(Required action)
How do the lines below between the ones holding "h1 : Word := 0#32" and "abbrev POS.TIDE_CNT : Nat := 0x401E0010", inclusive, read? Give them again exactly, with no other lines.

(Study material)
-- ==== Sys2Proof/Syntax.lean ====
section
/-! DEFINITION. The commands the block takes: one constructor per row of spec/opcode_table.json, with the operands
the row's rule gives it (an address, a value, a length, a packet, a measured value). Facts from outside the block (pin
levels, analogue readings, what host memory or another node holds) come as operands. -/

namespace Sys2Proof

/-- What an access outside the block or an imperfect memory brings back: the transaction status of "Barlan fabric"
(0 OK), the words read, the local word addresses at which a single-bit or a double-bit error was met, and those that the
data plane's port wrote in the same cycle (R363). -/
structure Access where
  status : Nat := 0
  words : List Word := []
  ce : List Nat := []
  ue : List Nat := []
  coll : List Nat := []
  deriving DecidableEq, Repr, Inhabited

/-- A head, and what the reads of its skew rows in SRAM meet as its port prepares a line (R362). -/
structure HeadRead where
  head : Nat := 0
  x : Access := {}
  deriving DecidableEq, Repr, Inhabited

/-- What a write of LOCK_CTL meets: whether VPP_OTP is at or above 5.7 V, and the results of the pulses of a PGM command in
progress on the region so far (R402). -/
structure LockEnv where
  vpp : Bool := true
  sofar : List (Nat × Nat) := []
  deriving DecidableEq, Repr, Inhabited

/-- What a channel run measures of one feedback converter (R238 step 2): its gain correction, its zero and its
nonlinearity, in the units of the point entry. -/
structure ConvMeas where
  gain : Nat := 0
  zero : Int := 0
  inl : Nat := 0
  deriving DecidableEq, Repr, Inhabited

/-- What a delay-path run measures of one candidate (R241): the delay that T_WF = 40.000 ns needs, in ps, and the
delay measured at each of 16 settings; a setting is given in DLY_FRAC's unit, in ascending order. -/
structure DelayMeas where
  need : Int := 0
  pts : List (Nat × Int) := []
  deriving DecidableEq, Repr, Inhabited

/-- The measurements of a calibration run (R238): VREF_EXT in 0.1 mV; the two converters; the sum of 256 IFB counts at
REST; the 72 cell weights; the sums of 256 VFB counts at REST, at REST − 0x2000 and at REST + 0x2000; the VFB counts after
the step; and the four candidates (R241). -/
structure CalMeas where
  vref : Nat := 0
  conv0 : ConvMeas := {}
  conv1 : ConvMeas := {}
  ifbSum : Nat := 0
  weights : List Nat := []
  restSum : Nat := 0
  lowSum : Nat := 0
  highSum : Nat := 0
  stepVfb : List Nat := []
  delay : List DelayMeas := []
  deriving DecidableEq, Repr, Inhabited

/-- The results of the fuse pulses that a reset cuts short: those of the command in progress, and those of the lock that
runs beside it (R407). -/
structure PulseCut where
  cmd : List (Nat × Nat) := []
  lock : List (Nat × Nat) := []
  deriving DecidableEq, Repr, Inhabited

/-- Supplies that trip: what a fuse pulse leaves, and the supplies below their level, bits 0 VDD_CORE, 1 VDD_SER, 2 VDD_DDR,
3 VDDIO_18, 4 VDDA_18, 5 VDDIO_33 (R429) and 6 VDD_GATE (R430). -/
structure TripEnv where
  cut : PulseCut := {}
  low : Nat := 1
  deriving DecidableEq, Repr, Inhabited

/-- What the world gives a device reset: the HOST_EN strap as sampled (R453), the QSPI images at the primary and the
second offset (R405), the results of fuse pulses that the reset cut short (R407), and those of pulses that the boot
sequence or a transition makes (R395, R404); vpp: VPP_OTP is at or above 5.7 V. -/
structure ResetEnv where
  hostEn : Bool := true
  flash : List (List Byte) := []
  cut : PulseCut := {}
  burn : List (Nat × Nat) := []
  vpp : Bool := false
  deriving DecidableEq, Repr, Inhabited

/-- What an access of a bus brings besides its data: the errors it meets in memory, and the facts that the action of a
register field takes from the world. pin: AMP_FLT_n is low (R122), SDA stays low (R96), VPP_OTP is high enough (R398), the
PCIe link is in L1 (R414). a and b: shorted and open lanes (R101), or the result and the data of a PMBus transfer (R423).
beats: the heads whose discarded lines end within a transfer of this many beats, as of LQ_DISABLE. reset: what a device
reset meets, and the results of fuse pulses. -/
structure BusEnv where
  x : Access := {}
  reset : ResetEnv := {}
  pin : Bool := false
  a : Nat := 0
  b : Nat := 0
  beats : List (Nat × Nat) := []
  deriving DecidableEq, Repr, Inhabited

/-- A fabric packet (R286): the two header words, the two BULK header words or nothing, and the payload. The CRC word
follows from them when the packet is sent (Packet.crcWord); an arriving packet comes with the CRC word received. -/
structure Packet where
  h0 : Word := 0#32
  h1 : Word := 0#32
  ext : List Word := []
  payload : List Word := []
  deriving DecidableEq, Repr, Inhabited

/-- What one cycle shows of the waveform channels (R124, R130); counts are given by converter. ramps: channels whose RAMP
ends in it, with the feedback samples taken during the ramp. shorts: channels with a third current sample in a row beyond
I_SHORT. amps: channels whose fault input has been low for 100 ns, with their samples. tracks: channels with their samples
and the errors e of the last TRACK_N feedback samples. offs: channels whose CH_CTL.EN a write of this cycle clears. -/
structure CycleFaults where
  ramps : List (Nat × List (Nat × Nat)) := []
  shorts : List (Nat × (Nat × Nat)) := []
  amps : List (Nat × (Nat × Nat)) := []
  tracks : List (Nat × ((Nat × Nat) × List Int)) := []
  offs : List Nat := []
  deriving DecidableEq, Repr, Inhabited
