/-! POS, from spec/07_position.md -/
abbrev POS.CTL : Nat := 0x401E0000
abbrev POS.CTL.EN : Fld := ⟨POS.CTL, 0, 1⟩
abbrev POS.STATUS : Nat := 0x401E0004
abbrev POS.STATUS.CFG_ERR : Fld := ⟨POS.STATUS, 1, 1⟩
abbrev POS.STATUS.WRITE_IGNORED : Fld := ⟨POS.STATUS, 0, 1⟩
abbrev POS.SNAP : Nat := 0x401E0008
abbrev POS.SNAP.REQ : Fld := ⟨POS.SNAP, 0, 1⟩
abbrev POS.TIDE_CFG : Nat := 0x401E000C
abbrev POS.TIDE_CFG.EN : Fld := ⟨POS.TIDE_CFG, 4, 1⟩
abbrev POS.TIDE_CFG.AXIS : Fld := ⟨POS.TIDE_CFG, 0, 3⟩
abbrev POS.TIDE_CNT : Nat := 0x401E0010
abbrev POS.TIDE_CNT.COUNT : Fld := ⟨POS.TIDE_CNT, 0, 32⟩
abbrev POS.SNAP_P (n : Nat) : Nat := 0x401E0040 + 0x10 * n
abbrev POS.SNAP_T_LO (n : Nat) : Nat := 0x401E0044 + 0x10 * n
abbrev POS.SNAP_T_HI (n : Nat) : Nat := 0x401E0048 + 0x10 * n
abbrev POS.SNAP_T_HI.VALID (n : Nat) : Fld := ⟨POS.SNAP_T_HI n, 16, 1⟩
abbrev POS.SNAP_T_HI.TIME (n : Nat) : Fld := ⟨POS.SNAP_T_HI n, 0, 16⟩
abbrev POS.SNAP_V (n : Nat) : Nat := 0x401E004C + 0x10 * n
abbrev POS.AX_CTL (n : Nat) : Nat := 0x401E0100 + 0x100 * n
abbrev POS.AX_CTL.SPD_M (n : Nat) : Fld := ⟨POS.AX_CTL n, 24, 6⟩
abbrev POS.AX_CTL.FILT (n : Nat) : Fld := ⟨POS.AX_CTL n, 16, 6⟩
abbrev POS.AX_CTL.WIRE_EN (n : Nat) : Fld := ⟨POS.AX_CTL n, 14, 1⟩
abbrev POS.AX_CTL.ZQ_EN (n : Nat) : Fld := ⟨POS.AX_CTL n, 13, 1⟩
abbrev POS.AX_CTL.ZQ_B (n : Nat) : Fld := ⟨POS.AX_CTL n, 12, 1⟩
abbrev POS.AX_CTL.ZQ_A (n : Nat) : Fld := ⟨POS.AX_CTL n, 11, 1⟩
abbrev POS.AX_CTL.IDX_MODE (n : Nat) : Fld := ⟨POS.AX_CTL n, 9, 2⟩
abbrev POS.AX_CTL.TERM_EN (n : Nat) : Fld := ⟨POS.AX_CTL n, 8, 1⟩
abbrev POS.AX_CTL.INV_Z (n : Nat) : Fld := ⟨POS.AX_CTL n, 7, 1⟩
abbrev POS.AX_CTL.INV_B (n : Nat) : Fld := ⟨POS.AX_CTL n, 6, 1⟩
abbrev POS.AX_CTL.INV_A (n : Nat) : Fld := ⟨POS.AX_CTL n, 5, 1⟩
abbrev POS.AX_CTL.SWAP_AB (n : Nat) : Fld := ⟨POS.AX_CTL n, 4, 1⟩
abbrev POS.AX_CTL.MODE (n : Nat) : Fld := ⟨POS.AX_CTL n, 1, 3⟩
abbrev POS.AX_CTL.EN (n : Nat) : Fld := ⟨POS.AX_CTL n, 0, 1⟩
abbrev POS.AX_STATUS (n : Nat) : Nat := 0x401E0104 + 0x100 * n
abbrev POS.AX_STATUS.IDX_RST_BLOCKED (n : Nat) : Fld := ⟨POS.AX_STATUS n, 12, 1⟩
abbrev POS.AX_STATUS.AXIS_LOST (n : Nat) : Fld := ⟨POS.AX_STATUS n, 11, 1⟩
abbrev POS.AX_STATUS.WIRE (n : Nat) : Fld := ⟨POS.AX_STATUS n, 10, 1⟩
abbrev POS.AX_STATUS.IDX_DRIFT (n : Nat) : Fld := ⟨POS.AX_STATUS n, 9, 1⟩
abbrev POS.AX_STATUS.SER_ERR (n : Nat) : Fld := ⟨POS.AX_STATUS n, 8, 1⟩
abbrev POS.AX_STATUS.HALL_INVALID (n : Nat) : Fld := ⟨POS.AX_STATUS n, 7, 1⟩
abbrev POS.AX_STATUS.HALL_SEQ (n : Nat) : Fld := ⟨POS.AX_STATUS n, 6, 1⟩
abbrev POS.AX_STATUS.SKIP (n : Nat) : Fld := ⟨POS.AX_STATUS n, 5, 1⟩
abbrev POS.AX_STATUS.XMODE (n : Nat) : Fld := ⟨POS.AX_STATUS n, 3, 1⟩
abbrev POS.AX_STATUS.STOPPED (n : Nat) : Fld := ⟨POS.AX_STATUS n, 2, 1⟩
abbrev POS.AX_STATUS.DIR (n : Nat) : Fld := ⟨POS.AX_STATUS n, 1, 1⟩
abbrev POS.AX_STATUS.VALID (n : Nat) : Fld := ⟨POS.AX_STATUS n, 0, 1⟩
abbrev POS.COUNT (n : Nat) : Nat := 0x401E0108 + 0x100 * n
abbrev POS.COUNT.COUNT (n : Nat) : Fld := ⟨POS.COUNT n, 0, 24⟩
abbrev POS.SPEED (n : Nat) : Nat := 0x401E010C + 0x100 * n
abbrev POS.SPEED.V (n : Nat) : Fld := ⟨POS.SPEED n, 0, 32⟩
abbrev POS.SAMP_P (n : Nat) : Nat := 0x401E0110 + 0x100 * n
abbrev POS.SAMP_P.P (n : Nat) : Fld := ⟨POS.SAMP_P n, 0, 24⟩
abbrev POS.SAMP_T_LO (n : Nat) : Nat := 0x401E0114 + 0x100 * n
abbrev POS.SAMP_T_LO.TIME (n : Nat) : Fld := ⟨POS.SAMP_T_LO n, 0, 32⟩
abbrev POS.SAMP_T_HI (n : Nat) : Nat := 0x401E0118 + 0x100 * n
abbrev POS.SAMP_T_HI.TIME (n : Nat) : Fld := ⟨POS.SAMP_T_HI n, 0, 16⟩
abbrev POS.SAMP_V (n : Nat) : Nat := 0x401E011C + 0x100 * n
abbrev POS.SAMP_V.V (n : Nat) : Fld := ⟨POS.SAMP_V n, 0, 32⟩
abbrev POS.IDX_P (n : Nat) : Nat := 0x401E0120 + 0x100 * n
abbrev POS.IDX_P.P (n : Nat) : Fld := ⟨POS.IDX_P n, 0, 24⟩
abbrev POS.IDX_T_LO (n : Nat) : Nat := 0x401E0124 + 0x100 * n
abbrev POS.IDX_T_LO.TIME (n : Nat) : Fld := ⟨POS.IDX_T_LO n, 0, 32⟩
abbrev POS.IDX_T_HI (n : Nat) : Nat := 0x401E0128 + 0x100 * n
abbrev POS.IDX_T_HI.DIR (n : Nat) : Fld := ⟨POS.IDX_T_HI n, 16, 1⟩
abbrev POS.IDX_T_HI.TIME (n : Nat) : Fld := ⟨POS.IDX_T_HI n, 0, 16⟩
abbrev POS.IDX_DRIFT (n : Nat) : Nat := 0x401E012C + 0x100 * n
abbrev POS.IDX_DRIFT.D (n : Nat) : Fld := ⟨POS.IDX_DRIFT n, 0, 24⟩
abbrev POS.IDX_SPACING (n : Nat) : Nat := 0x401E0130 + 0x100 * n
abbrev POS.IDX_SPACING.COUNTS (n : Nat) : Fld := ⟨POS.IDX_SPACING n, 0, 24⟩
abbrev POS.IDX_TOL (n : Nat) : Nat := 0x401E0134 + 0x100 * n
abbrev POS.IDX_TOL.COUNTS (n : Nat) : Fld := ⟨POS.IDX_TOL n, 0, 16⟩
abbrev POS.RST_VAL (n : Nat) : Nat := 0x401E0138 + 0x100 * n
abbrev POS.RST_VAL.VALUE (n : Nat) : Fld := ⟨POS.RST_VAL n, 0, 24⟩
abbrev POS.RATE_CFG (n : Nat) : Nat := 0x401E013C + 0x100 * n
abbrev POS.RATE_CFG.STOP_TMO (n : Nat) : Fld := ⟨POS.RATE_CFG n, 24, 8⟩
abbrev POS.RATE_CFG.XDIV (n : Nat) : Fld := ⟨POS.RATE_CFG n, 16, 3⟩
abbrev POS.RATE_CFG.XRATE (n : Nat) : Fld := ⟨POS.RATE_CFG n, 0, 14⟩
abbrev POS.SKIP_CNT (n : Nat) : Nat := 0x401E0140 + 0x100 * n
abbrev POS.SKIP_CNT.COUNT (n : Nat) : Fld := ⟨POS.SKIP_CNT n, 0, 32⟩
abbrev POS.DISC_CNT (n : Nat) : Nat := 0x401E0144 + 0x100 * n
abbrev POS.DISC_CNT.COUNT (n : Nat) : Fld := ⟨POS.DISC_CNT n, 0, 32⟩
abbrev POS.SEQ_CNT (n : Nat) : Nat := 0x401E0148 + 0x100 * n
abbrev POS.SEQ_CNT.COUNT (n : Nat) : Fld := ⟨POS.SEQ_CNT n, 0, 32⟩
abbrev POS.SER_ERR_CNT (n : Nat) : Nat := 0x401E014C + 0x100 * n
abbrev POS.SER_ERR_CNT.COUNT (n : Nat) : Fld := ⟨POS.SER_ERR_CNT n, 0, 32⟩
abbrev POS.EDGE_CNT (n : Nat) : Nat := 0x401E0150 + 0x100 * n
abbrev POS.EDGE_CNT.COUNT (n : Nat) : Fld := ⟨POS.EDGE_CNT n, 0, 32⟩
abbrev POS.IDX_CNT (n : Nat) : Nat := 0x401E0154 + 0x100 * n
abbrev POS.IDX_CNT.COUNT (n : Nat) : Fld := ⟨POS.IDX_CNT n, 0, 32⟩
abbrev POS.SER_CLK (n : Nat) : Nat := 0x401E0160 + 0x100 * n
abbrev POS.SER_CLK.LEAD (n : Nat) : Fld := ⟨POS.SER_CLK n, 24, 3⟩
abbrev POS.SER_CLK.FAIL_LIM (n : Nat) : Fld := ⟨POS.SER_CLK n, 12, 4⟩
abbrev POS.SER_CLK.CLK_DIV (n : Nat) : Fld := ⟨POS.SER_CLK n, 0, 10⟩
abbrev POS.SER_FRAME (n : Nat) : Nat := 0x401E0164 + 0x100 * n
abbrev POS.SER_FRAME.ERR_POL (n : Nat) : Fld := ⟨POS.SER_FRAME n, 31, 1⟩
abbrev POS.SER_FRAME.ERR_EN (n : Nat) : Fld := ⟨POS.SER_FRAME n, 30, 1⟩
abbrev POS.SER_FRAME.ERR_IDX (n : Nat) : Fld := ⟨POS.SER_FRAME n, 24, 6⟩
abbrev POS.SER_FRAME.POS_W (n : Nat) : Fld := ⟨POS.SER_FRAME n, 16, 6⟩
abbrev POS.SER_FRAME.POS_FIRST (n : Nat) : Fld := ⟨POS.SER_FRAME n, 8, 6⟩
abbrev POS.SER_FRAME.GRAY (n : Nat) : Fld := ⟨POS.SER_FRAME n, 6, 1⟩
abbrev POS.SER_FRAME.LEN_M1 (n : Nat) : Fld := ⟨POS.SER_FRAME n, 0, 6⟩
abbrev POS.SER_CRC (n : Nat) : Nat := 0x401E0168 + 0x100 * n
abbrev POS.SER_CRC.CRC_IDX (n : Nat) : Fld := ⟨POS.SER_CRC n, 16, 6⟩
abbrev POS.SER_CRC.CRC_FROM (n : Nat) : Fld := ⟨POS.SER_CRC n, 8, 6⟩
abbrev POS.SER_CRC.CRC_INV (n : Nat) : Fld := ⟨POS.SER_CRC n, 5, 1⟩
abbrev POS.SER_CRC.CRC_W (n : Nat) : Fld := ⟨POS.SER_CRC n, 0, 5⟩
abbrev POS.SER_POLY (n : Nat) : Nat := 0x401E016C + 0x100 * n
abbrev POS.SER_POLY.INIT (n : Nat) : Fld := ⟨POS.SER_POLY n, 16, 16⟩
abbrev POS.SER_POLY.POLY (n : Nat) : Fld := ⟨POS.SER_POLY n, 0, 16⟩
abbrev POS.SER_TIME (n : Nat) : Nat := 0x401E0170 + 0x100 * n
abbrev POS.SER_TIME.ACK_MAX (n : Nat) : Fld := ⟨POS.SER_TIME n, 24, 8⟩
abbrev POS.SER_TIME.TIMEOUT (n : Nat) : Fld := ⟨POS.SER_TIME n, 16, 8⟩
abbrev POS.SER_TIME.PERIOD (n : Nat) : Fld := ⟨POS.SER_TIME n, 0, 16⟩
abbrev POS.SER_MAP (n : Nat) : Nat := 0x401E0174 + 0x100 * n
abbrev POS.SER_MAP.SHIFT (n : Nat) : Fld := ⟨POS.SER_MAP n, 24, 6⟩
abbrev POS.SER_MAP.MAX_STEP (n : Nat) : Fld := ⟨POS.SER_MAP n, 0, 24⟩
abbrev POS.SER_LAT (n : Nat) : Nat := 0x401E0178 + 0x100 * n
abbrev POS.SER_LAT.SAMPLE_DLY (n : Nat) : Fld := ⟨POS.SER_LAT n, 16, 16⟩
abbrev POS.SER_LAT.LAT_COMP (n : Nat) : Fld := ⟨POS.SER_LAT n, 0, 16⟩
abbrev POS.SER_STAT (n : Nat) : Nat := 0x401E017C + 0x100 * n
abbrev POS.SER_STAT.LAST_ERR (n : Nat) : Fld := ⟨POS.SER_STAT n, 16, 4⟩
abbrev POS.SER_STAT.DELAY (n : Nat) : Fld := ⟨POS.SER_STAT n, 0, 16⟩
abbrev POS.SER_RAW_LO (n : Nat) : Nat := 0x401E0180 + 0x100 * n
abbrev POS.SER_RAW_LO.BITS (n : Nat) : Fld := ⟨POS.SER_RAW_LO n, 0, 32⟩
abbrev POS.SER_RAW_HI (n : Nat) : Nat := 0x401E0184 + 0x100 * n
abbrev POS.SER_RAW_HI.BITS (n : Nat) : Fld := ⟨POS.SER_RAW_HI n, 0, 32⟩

(Exercise output)
  h1 : Word := 0#32
  ext : List Word := []
  payload : List Word := []
  deriving DecidableEq, Repr, Inhabited

/-- What one cycle shows of the waveform channels (R124, R130); counts are given by converter. ramps: channels whose RAMP
ends in it, with the feedback samples taken during the ramp. shorts: channels with a third current sample in a row beyond
I_SHORT. amps: channels whose fault input has been low for 100 ns, with their samples. tracks: channels with their samples
and the errors e of the last TRACK_N feedback samples. offs: channels whose CH_CTL.EN a write of this cycle clears. -/
structure CycleFaults where
  ramps : List (Nat × List (Nat × Nat)) := []
  shorts : List (Nat × (Nat × Nat)) := []
  amps : List (Nat × (Nat × Nat)) := []
  tracks : List (Nat × ((Nat × Nat) × List Int)) := []
  offs : List Nat := []
  deriving DecidableEq, Repr, Inhabited
/-! POS, from spec/07_position.md -/
abbrev POS.CTL : Nat := 0x401E0000
abbrev POS.CTL.EN : Fld := ⟨POS.CTL, 0, 1⟩
abbrev POS.STATUS : Nat := 0x401E0004
abbrev POS.STATUS.CFG_ERR : Fld := ⟨POS.STATUS, 1, 1⟩
abbrev POS.STATUS.WRITE_IGNORED : Fld := ⟨POS.STATUS, 0, 1⟩
abbrev POS.SNAP : Nat := 0x401E0008
abbrev POS.SNAP.REQ : Fld := ⟨POS.SNAP, 0, 1⟩
abbrev POS.TIDE_CFG : Nat := 0x401E000C
abbrev POS.TIDE_CFG.EN : Fld := ⟨POS.TIDE_CFG, 4, 1⟩
abbrev POS.TIDE_CFG.AXIS : Fld := ⟨POS.TIDE_CFG, 0, 3⟩
abbrev POS.TIDE_CNT : Nat := 0x401E0010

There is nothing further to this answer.